46. Working principle
It is a noncontact optical device which measures multiple parameters on the
following parameters:-
Central corneal thickness- it uses optical coherence biometry to measure
central corneal thickness (CCT), with stunning reproducibility of ± 2μm.
Keratometry/Topography- LenStar’s unique dual zone keratometry, featuring
32 marker points, provides perfect spherical equivalent, magnitude of
astigmatism and axis position. With the optional T-Cone topography add-on,
LenStar provides full topography maps of the central 6mm optical zone.

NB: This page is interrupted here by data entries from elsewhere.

/-- The resources of a class whose interval has passed become due; the class is looked at again when the next one's passes. -/
def State.intervalDue (s : State) (c : ResClass) : State :=
  let next := fun (s : State) (k : Nat) => (mapGet s.assay.last k).getD 0 + classInterval c
  let t := ((classKeys c).filter fun k => decide (next s k ≤ s.nanos)).foldl State.makeDue s
  let later := ((classKeys c).map (next s)).filter fun e => decide (s.nanos < e)
  t.post (s.cyclesOf (later.min?.getD (s.nanos + classInterval c) - s.nanos)) .leaseStart (classNum c) 1

/-- Before another: the higher score, then the earlier due time, then the lower number. DESIGN CHOICE, notes/assumptions/43.md. -/
def State.dueBefore (s : State) (a b : Nat × Nat) : Bool :=
  decide (s.score b.1 < s.score a.1) || (s.score a.1 == s.score b.1 && (decide (a.2 < b.2) || (a.2 == b.2 && decide (a.1 ≤ b.1))))

/-- A due lease put into its place. -/
def State.insertDue (s : State) (x : Nat × Nat) : List (Nat × Nat) → List (Nat × Nat)
  | [] => [x]
  | y :: ys => if s.dueBefore x y then x :: y :: ys else y :: s.insertDue x ys

/-- The die whose Assay leases a resource (R419). -/
def assayOfKey (key : Nat) : Nat := if key < 3000 then dieOfKey key else dieOfPort (key - 3000)

/-- The exchange of a partition swap is under way on a cluster (R380). -/
def State.exchanging (s : State) (cl : Nat) : Bool :=
  !s.pf.done && s.agenda.any fun n => decide (n.ev = .swapExchangeDone) &&
    ((s.part n.arg.who).clusters.getLsbD cl || (s.part n.arg.what).clusters.getLsbD cl)

/-- The lease of a resource may start now (R420, R428): none of its own is in progress, one core a cluster and none during a halt or swap, two channels a die in
different stacks, one port; and none on a die whose firmware was not started (R419, R452). -/
def State.mayLease (s : State) (key : Nat) : Bool :=
  let ls := s.assay.leases
  !(s.die (assayOfKey key)).bootFail && (s.leaseOf key).isNone &&
  match classOfKey key with
  | .core =>
    !(s.cluster (key / 9)).halted && !s.exchanging (key / 9) && ls.all fun l => decide (l.cls ≠ .core) || l.pos / 9 != key / 9
  | .channel =>
    let h := key - 2000
    let mine := ls.filter fun l => decide (l.cls = .channel) && l.pos / Config.slices == h / Config.slices
    decide (mine.length < 2) && mine.all (fun l => l.pos % Config.slices / 32 != h % Config.slices / 32)
      && !(s.die (h / Config.slices)).reserveLow
  | .port => ls.all fun l => decide (l.cls ≠ .port)

/-! Starting (R422 to R424, R428, R429). -/

/-- The present cores of a cluster. -/
def State.presentOf (s : State) (cl : Nat) : List Nat :=
  ((List.range 8).map fun k => 8 * cl + k).filter fun c => (s.core c).present

/-- A lease enters the list of those in progress and is due no more. -/
def State.openLease (s : State) (key path ident stage : Nat) (grace : Word) : State :=
  let cls := classOfKey key
  let l : Lease := ⟨key, cls, posOfKey key, path, ident, s.time (dieOfKey key), s.score key, 0, stage, s.cycle, grace⟩
  { s with assay := { s.assay with
      leases := s.assay.leases ++ [l]
      due := s.assay.due.filter fun d => d.1 != key
      last := mapSet s.assay.last key s.nanos } }

/-- The test of a lease begins; it ends within its class's time. -/
def State.startTest (s : State) (key : Nat) : State :=
  let t := (s.modLease key fun l => { l with stage := 3 }).freeRange 1 (s.cyclesOf (classTestTime (classOfKey key)))
  t.2.post t.1 .testEnd key

/-- The lease of a core's position: of the idle spare, with a hand-over to the spare, or with notice and a capacity move. -/
def State.leaseCore (s : State) (key : Nat) : State :=
  let cl := key / 9
  let x := s.cluster cl
  if key % 9 = x.sparePos then
    ((s.openLease key 4 0xFFF 3 0).modCluster cl fun x => { x with sparePresent := false }).startTest key
  else
    match x.served (key % 9) with
    | none => s
    | some k =>
      let core := 8 * cl + k
      if x.sparePresent then
        (((s.openLease key 0 core 0 0).modCluster cl fun x => { x with leasedCore := some core }).holdCore core).post 16 .handoverDone key
      else
        let grace := s.time (dieOfCore core) + 10000000
        let n := (s.presentOf cl).length
        let s := s.openLease key 1 core 1 grace
        let s := match s.partOfCore core with
          | none => s
          | some v => s.postCapacity v 0 1 (s.relCore core) n (n - 1) grace
        ((s.leaseOf key).map s.postGrace).getD s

White-to-white- Based on high-resolution colour photography of the eye,
every white-to-white measurement can be reviewed and adjusted by the user.
Pupillometry- Measurements of the pupil diameter in ambient light
conditions can be used as a n indicator for the patient’s suitable apodized
premium IOLs, as well as for laser refractive procedures.
47. Lens thickness- Accurate measurement of LT is the key to optimal IOL
prediction accuracy when using the latest IOL calculation formulae, Olsen or
Holladay II.
ACD- It is measured by optical coherence biometry which provides more
precision and reproducibility. This allows ACD to be measured on phakic as
well as on pseudophakic eyes.
Axial length- it uses a superluminescent diode as the laser source which
enables measurements of the AL of the patient’s eye, precisely on the
patient’s visual axis and even in the presence of dense media.